María Isabel Chorobik de Mariani, best known as “Chica de Mariani”. who passed away on August 20, one of the founders of the Abuelas de Plaza de Mayo association – are calling for justice for their children and grandchildren, more than forty years after the fall of the Videla military junta and, for the Mexican towns, twenty-five years after the events in Ciudad Juarez. In the city on the border between Mexico and the United States, from 1993 to 2005 there were over 300 femicides and to date, in the north-eastern region of the country alone, six thousand people have disappeared into thin air. Above all, the brutal violence against rights defenders is worrying: the Brazilian Committee for Human Rights Defenders reports that, between January and September 2017, 62 activists were killed in Brazil, most of them engaged in defense of the territory and of local populations, as also documented by a report (At what cost ?, 2018) by the NGO Global Witness: in 2017, 207 ‘environmental activists’ lost their lives in South America.
Berta Cáceres Siding in defense of the Lenca indigenous community and committed to safeguarding the Río Gualcarque, Cáceres was awarded the prestigious international Goldman Environmental Prize (2015), which fueled deep aversions towards it. In Latin American ‘frontier spaces’, women’s courage collides with social prejudice, tested by political idiosyncrasies and threatened by criminal interests.

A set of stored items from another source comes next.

/-- A machine whose block runs an operation on `t`; the next step makes up to 40 iterations. -/
def running (p : Params) (t : List Sym) (op : BitVec 4) : State :=
  { State.reset with block := (loaded p t).start op, schedule := [.block 39] }

/-- The state after one step. -/
def after (s : State) : Option State :=
  match step s with
  | .next t => some t
  | .fault _ => none
  | .refused _ => none

/-- STATUS after one step. -/
def statusAfter (s : State) : Option Word := (after s).map fun t => t.block.statusWord

/-- The five result registers after one step. -/
def resultsAfter (s : State) : Option (List Word) :=
  (after s).map fun t => [t.block.outLen, t.block.tableLen, t.block.streamLen, t.block.symCount, t.block.entries]

/-- The first `n` OUT words after one step. -/
def outAfter (n : Nat) (s : State) : Option (List (Option Word)) :=
  (after s).map fun t => (List.range n).map t.block.outWord?

/-- The response to a host access made in one step. -/
def responseTo (b : Block) (a : Access) : Option Response :=
  (after (machine b [.access a])).bind fun t => t.log.head?.map Prod.snd

/-- The parameters of the reference build. -/
abbrev ref : Params := Params.reference

/-! ## One step per command word -/

/-- CM1. -/
theorem test_nop_reset : statusAfter (State.reset.withFetchWord 32 0x0) = some 0x0000 := by decide

/-- CM3: a NOP keeps FAILED. -/
theorem test_nop_failed :
    statusAfter (machine ((Block.initial ref).illegal 2) [.access (wr 0 0)]) = some 0x2603 := by decide

/-- CM4. -/
theorem test_illegalOp3 : statusAfter (State.reset.withFetchWord 32 0x3) = some 0x3603 := by decide

theorem test_illegalOp4to7 : statusAfter (State.reset.withFetchWord 32 0x6) = some 0x6603 := by decide

/-- CM5. -/
theorem test_illegalOp8toF : statusAfter (State.reset.withFetchWord 32 0xF) = some 0xF603 := by decide

/-- CM6: OP 0 with a reserved bit is not a NOP. -/
theorem test_illegalRsvd_op0 : statusAfter (State.reset.withFetchWord 32 0x10) = some 0x0603 := by decide

/-- CM7: ENCODE with bit 31 encodes nothing. -/
theorem test_illegalRsvd_op1 : statusAfter (State.reset.withFetchWord 32 0x80000001) = some 0x1603 := by decide

/-! ## One block step per operation -/

/-- EN4: `ab` gives `a:0;b:1` LF `01`. -/
theorem test_encode_ab :
    outAfter 11 (running ref [0x61, 0x62] 1) =
      some [some 0x61, some 0x3A, some 0x30, some 0x3B, some 0x62, some 0x3A, some 0x31, some 0x0A, some 0x30,
        some 0x31, none] ∧
    resultsAfter (running ref [0x61, 0x62] 1) = some [10, 8, 2, 2, 2] ∧
    statusAfter (running ref [0x61, 0x62] 1) = some 0x1052 := by decide

/-- CM9 (IN_LEN above IN_CAP fails in the acceptance step), EN21 (an empty text), EN23, and the checks of EN25, EN26
and EN27 on a shorter text. -/
theorem test_encode_errors :
    statusAfter (machine { loaded ref [] with inLen := 0xFFFFFFFF } [.access (wr 0 1)]) = some 0x1503 ∧
    statusAfter (running ref [] 1) = some 0x1113 ∧
    statusAfter (running { ref with maxCodeLen := 1 } [0x61, 0x62, 0x63] 1) = some 0x1533 ∧
    statusAfter (running { ref with inCap := 2, outCap := 7 } [0x61, 0x62] 1) = some 0x1543 ∧
    statusAfter (running { ref with inCap := 2, outCap := 9 } [0x61, 0x62] 1) = some 0x1553 ∧
    statusAfter (running { ref with inCap := 2, outCap := 10 } [0x61, 0x62] 1) = some 0x1052 := by decide

/-- DE8: LF right after SEMI is a symbol: `a:0;` LF `:1` LF `0110` gives `a` LF LF `a`. -/
theorem test_decode_lf_symbol :
    outAfter 4 (running ref [0x61, 0x3A, 0x30, 0x3B, 0x0A, 0x3A, 0x31, 0x0A, 0x30, 0x31, 0x31, 0x30] 2) =
      some [some 0x61, some 0x0A, some 0x0A, some 0x61] ∧
    resultsAfter (running ref [0x61, 0x3A, 0x30, 0x3B, 0x0A, 0x3A, 0x31, 0x0A, 0x30, 0x31, 0x31, 0x30] 2) =
      some [4, 8, 4, 4, 2] := by decide

/-- CM10 (IN_LEN above IN_CAP), DE26 (empty bitstream), DE40 (duplicate code), DE43 (a third distinct code with
RCT_CAP 2, here a second with 1),
DE53 (truncated stream). -/
theorem test_decode_errors :
    statusAfter (machine { loaded ref [] with inLen := 0xFFFFFFFF } [.access (wr 0 2)]) = some 0x2503 ∧
    statusAfter (running ref [0x61, 0x3A, 0x30, 0x0A] 2) = some 0x2283 ∧
    statusAfter (running ref [0x61, 0x3A, 0x30, 0x3B, 0x62, 0x3A, 0x30, 0x0A, 0x30] 2) = some 0x2393 ∧
    statusAfter (running { ref with rctCap := 1 } [0x61, 0x3A, 0x30, 0x3B, 0x62, 0x3A, 0x31, 0x0A, 0x30] 2) =
      some 0x2593 ∧
    statusAfter (running ref [0x61, 0x3A, 0x30, 0x0A, 0x31] 2) = some 0x24A3 := by decide

/-! ## The functions on longer vectors -/

/-- EN14, trace T4: `mississippi`. -/
theorem test_codes_mississippi :
    (buildTree (frequencies [0x6D, 0x69, 0x73, 0x73, 0x69, 0x73, 0x73, 0x69, 0x70, 0x70, 0x69])).map codeTable =
      some [(0x69, [true, true]), (0x6D, [true, false, false]), (0x70, [true, false, true]), (0x73, [false])] := by
  decide

/-- Trace T3: for `abcc` a leaf beats an internal node of equal weight. -/
theorem test_codes_abcc :
    (buildTree (frequencies [0x61, 0x62, 0x63, 0x63])).map codeTable =
      some [(0x61, [true, false]), (0x62, [true, true]), (0x63, [false])] := by decide

/-- DE52: table `a:01;b:0`, stream `010`: "0" matches b, then "10" is left. -/
theorem test_walk_shortest :
    walkStream [([false, true], 0x61), ([false], 0x62)] [] [false, true, false] = ([0x62], [true, false]) := by decide

/-! ## Accesses -/

/-- MA2: the PARAM registers. -/
theorem test_read_params :
    [0x020, 0x024, 0x028, 0x02C, 0x030].map (fun off => responseTo (loaded ref []) (rd off)) =
      [some (.data 0x10), some (.data 0x10000), some (.data 0x40000), some (.data 0x40), some (.data 0x10000)] := by
  decide

/-- MA13 to MA17: bus errors; the last IN word of IN_CAP = 65536 is at 0x13FFFC. -/
theorem test_bus_errors :
    responseTo (loaded ref []) (rd 0x002) = some (.error .misaligned) ∧
    responseTo (loaded ref []) (.read .w8 0x004) = some (.error .badWidth) ∧
    responseTo (loaded ref []) (rd 0x1000) = some (.error .unmapped) ∧
    responseTo (loaded ref []) (wr 0x13FFFC 0) = some .ack ∧
    responseTo (loaded ref []) (rd 0x140000) = some (.error .unmapped) ∧
    responseTo (loaded ref []) (rd 0x300000) = some (.error .unmapped) := by decide

/-- MA8, MA9: bits above `SYM_W` are dropped. -/
theorem test_write_in :
    ((after (machine (loaded ref []) [.access (wr 0x100000 0xFFFF0061)])).map fun t => t.block.inSym 0) =
      some 0x61 ∧
    ((after (machine (loaded { ref with symW := .w8 } []) [.access (wr 0x100000 0x1261)])).map
      fun t => t.block.inSym 0) = some 0x61 := by decide

/-- MA18. -/
theorem test_write_inLen :
    ((after (machine (loaded ref []) [.access (wr 0x008 0xFFFFFFFF)])).map fun t => t.block.inLen) =
      some 0xFFFFFFFF := by decide

/-- CM12: a write while BUSY is ignored. -/
theorem test_write_while_busy :
    ((after { machine ((loaded ref [0x61]).start 1) [.access (wr 0x008 5)] with schedule := [.host] }).map
      fun t => t.block.inLen) = some 1 := by decide

/-! ## Witnesses: states and operands that meet the hypotheses of the statements -/

/-- `ab` in IN, the block idle. -/
def idleAB : Block := loaded ref [0x61, 0x62]

/-- ENCODE of `ab`, accepted. -/
def busyAB : Block := idleAB.start 1

/-- What `n` iterations make of a block. -/
def ran (n : Nat) (b : Block) : Block :=
  match b.ticks n with
  | .ok c => c
  | .error _ => b

/-- ENCODE of `ab`, ended. -/
def doneAB : Block := ran 40 busyAB

/-- ENCODE of an empty text, accepted. -/
def busyEmpty : Block := (loaded ref []).start 1

theorem idleAB_inv : idleAB.Inv := by
  have h0 : (Block.initial ref).Inv := Block.initial_inv (by decide)
  have h1 : ((Block.initial ref).storeIn 0 (wordOfSym 0x61)).Inv := h0.storeIn (by decide) (by decide) _
  have h2 : (((Block.initial ref).storeIn 0 (wordOfSym 0x61)).storeIn 1 (wordOfSym 0x62)).Inv :=
    h1.storeIn (by decide) (by decide) _
  exact h2.withInLen (by decide) 2

theorem busyAB_inv : busyAB.Inv := idleAB_inv.accept (by decide) (.inl rfl)

theorem doneAB_inv : doneAB.Inv := by
  obtain ⟨c, hc, hi, -⟩ := busyAB.ticks_ok 40 busyAB_inv (by decide)
  have : doneAB = c := by rw [doneAB, ran, hc]
  rw [this]
  exact hi

theorem busyEmpty_inv : busyEmpty.Inv := (Block.initial_inv (p := ref) (by decide)).accept (by decide) (.inl rfl)

theorem witness_DecodeOfEncodeIsTheInstruction : (Instr.illegalRsvd 0xFFFFFFF 0xF).wf = true := by decide

theorem witness_StepRunsTheDecodedCommand_idle :
    (machine idleAB [.access (wr 0x000 1)]).host = [.access (wr 0x000 1)] ∧ idleAB.inReset = false ∧
      idleAB.state ≠ .busy := by decide

theorem witness_StepRunsTheDecodedCommand_busy :
    { machine busyAB [.access (wr 0x000 3)] with schedule := [.host] }.nextSlot = .host ∧ busyAB.inReset = false ∧
      busyAB.state = .busy := by decide

theorem witness_StepRunsTheDecodedCommand_table : decodeTableWord 32 0xFFFFFFFF = some (.illegalRsvd 0xFFFFFFF 0xF) := by
  decide

theorem witness_StepPerformsTheNextAccess :
    idleAB.enabled = false ∧ busyAB.enabled = true ∧
      { machine busyAB [.access (rd 0x004)] with schedule := [.host] }.nextSlot = .host := by decide

/-- IllegalCommandFails (words at the edges of its two alternatives) and EncodeAndDecodeStart, in IDLE, DONE and
FAILED. -/
theorem witness_command_accepted :
    idleAB.state ≠ .busy ∧ doneAB.state = .done ∧ (idleAB.illegal 3).state = .failed ∧ rsvdField 0x10 ≠ 0 ∧
      3 ≤ (opField 0x3).toNat ∧ rsvdField 0x3 = 0 := by decide

theorem witness_CommandWhileBusyIsIgnored : (machine busyAB []).block.state = .busy := by decide

/-- EncodeEndsWithItsFunction and DecodeEndsWithItsFunction: IN_LEN may be IN_CAP. -/
theorem witness_EncodeAndDecodeEnd :
    (Block.initial { ref with inCap := 2 }).params.Legal ∧
      (loaded { ref with inCap := 2 } [0x61, 0x62]).inLen.toNat = 2 ∧ idleAB.Inv ∧ idleAB.inReset = false ∧
      idleAB.state ≠ .busy ∧ idleAB.inLen.toNat ≤ idleAB.params.inCap :=
  ⟨by decide, by decide, idleAB_inv, by decide, by decide, by decide⟩

/-- The same text in an idle block and in one whose last ENCODE is done. -/
theorem witness_OutcomeIsIndependent :
    idleAB.Inv ∧ doneAB.Inv ∧ idleAB.params = doneAB.params ∧ idleAB.inReset = false ∧ doneAB.inReset = false ∧
      idleAB.state ≠ .busy ∧ doneAB.state ≠ .busy ∧ idleAB.inLen = doneAB.inLen ∧ idleAB.text = doneAB.text ∧
      idleAB ≠ doneAB :=
  ⟨idleAB_inv, doneAB_inv, by decide, by decide, by decide, by decide, by decide, by decide, by decide, by decide⟩

theorem witness_OperationsTerminate :
    busyAB.Inv ∧ busyAB.state = .busy ∧ tickBound busyAB.inLen.toNat ≤ (List.replicate 16 0).length :=
  ⟨busyAB_inv, by decide, by decide⟩

theorem witness_DecodeOfEncodeIsTheText :
    Params.Legal ref ∧
      fEncode ref [0x61] = .ok [0x61, 0x3A, 0x30, 0x0A, 0x30]
        { outLen := 5, tableLen := 4, streamLen := 1, symCount := 1, entries := 1 } .emit ∧
      5 ≤ ref.inCap ∧ 1 ≤ ref.rctCap := by decide

theorem witness_EveryStepKeepsTheInvariant_host :
    idleAB.Inv ∧ (after (machine idleAB [.access (wr 0x000 1)])).isSome = true := ⟨idleAB_inv, by decide⟩

theorem witness_EveryStepKeepsTheInvariant_block :
    busyAB.Inv ∧ (after { machine busyAB [] with schedule := [.block 3] }).isSome = true := ⟨busyAB_inv, by decide⟩

theorem witness_OnlyAccessDuringResetIsRefused :
    step (machine idleAB.assertReset [.access (rd 0x004)]) = .refused .accessDuringReset := rfl

theorem witness_StateChangesOnlyAsListed :
    (after (machine idleAB [.access (wr 0x000 1)])).map (fun t => t.block.state) = some .busy ∧
    (after (machine idleAB [.access (wr 0x000 3)])).map (fun t => t.block.state) = some .failed ∧
    (after { machine busyAB [] with schedule := [.block 39] }).map (fun t => t.block.state) = some .done ∧
    (after (machine doneAB [.assertReset])).map (fun t => t.block.state) = some .idle := by decide

theorem witness_IdleMachineStaysAsItIs : (machine doneAB []).block.state ≠ .busy ∧ (machine doneAB []).host = [] := by
  decide

/-- NoStepFaults, PhaseOnlyAdvances, BlockStepsLeaveTheInputAlone and FailureCommitsNothing: a block step that goes on,
and one that fails. -/
theorem witness_block_steps :
    busyAB.Inv ∧ busyAB.state = .busy ∧ (busyAB.ticks 3).toOption.map (fun b => b.state) = some .busy ∧
    busyEmpty.Inv ∧ busyEmpty.state = .busy ∧
    (busyEmpty.ticks 3).toOption.map (fun b => (b.state, b.err)) = some (.failed, .emptyInput) :=
  ⟨busyAB_inv, by decide, by decide, busyEmpty_inv, by decide, by decide⟩

/-- A host access other than a command word, in DONE and in FAILED. -/
theorem witness_ResultsStayUntilTheNextCommand :
    doneAB.params.Legal ∧ doneAB.state = .done ∧ (idleAB.illegal 3).state = .failed ∧
      (after (machine doneAB [.access (wr (inAddr 0) 7)])).isSome = true ∧
      (after (machine (idleAB.illegal 3) [.access (wr 0x008 7)])).isSome = true := by decide

/-- The offsets at the edges of the ignored writes: 0x004, 0x00C, 0xFFC, and the first and last word of OUT. -/
theorem witness_IgnoredWrites :
    [0x004, 0x00C, 0xFFC, outBase, outAddr (ref.outCap - 1)].map (fun off => responseTo idleAB (wr off 1)) =
      List.replicate 5 (some .ack) := by decide

/-- InWordStoresTheSymbol, InWordReadsBack, InLenTakesAnyValueUnlessBusy, RegisterPageReads and ReadsHaveNoSideEffect:
the first and the last word of IN, while BUSY and while not. -/
theorem witness_InWord :
    0 < idleAB.params.inCap ∧ idleAB.params.inCap - 1 < idleAB.params.inCap ∧ idleAB.params.Legal ∧
      idleAB.inReset = false ∧ busyAB.inReset = false ∧ busyAB.state = .busy ∧
      responseTo idleAB (wr (inAddr 65535) 1) = some .ack := by decide

/-- OutReadsDefinedBelowOutLen and OutReadsFreeElsewhere: OUT_LEN is 10, words 0 and 9 are defined, word 10 is not, nor any before DONE. -/
theorem witness_OutReads :
    doneAB.Inv ∧ doneAB.state = .done ∧ doneAB.outLen = 10 ∧ doneAB.params.Legal ∧ doneAB.inReset = false ∧
      doneAB.outWord? 0 = some 0x61 ∧ doneAB.outWord? 9 = some 0x31 ∧ 10 < doneAB.params.outCap ∧
      idleAB.state ≠ .done :=
  ⟨doneAB_inv, by decide, by decide, by decide, by decide, by decide, by decide, by decide, by decide⟩

/-- The edges of the unmapped offsets: after the register page, around IN and after OUT. -/
theorem witness_BusErrorsChangeNothing :
    0x1000 ≤ 0x1000 ∧ ¬ bufferByte ref 0x1000 ∧ ¬ bufferByte ref 0xFFFFC ∧ ¬ bufferByte ref 0x140000 ∧
      ¬ bufferByte ref 0x300000 ∧ bufferByte ref 0x100000 ∧ bufferByte ref 0x13FFFC ∧ bufferByte ref 0x2FFFFC := by
  norm_num [bufferByte, inBase, outBase, Params.reference]

theorem witness_AccessDuringResetIsRefused : idleAB.assertReset.inReset = true := by decide

theorem witness_WaitRepeatsWhileBusy :
    (machine doneAB [.wait]).host = [.wait] ∧ doneAB.inReset = false ∧ doneAB.state ≠ .busy ∧ busyAB.state = .busy ∧
      { machine busyAB [.wait] with schedule := [.host] }.nextSlot = .host := by decide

Mexico, reports an article from El Paìs, the protests of the ‘mitoteras’ have continued for months, thirty women desperate for uncensored children and husbands, ‘disappeared’ in the head-on confrontation that opposes the Mexican military to the drug cartels in the state of Tamaulipas, on the border with Texas. Karen, Jessica, Gabriela and Azeneth are just some of the women who, like the Argentine activist María ‘Chica’ de Mariani – who passed away on August 20, one of the founders of the Abuelas de Plaza de Mayo association – call for justice for their own children and grandchildren, more than forty years after the fall of the Videla military junta and, for the Mexican towns, twenty-five years after the events in Ciudad Juarez. In the city on the border between Mexico and the United States, from 1993 to 2005 there were over 300 femicides and to date, in the north-eastern region of the country alone, six thousand people have disappeared into thin air.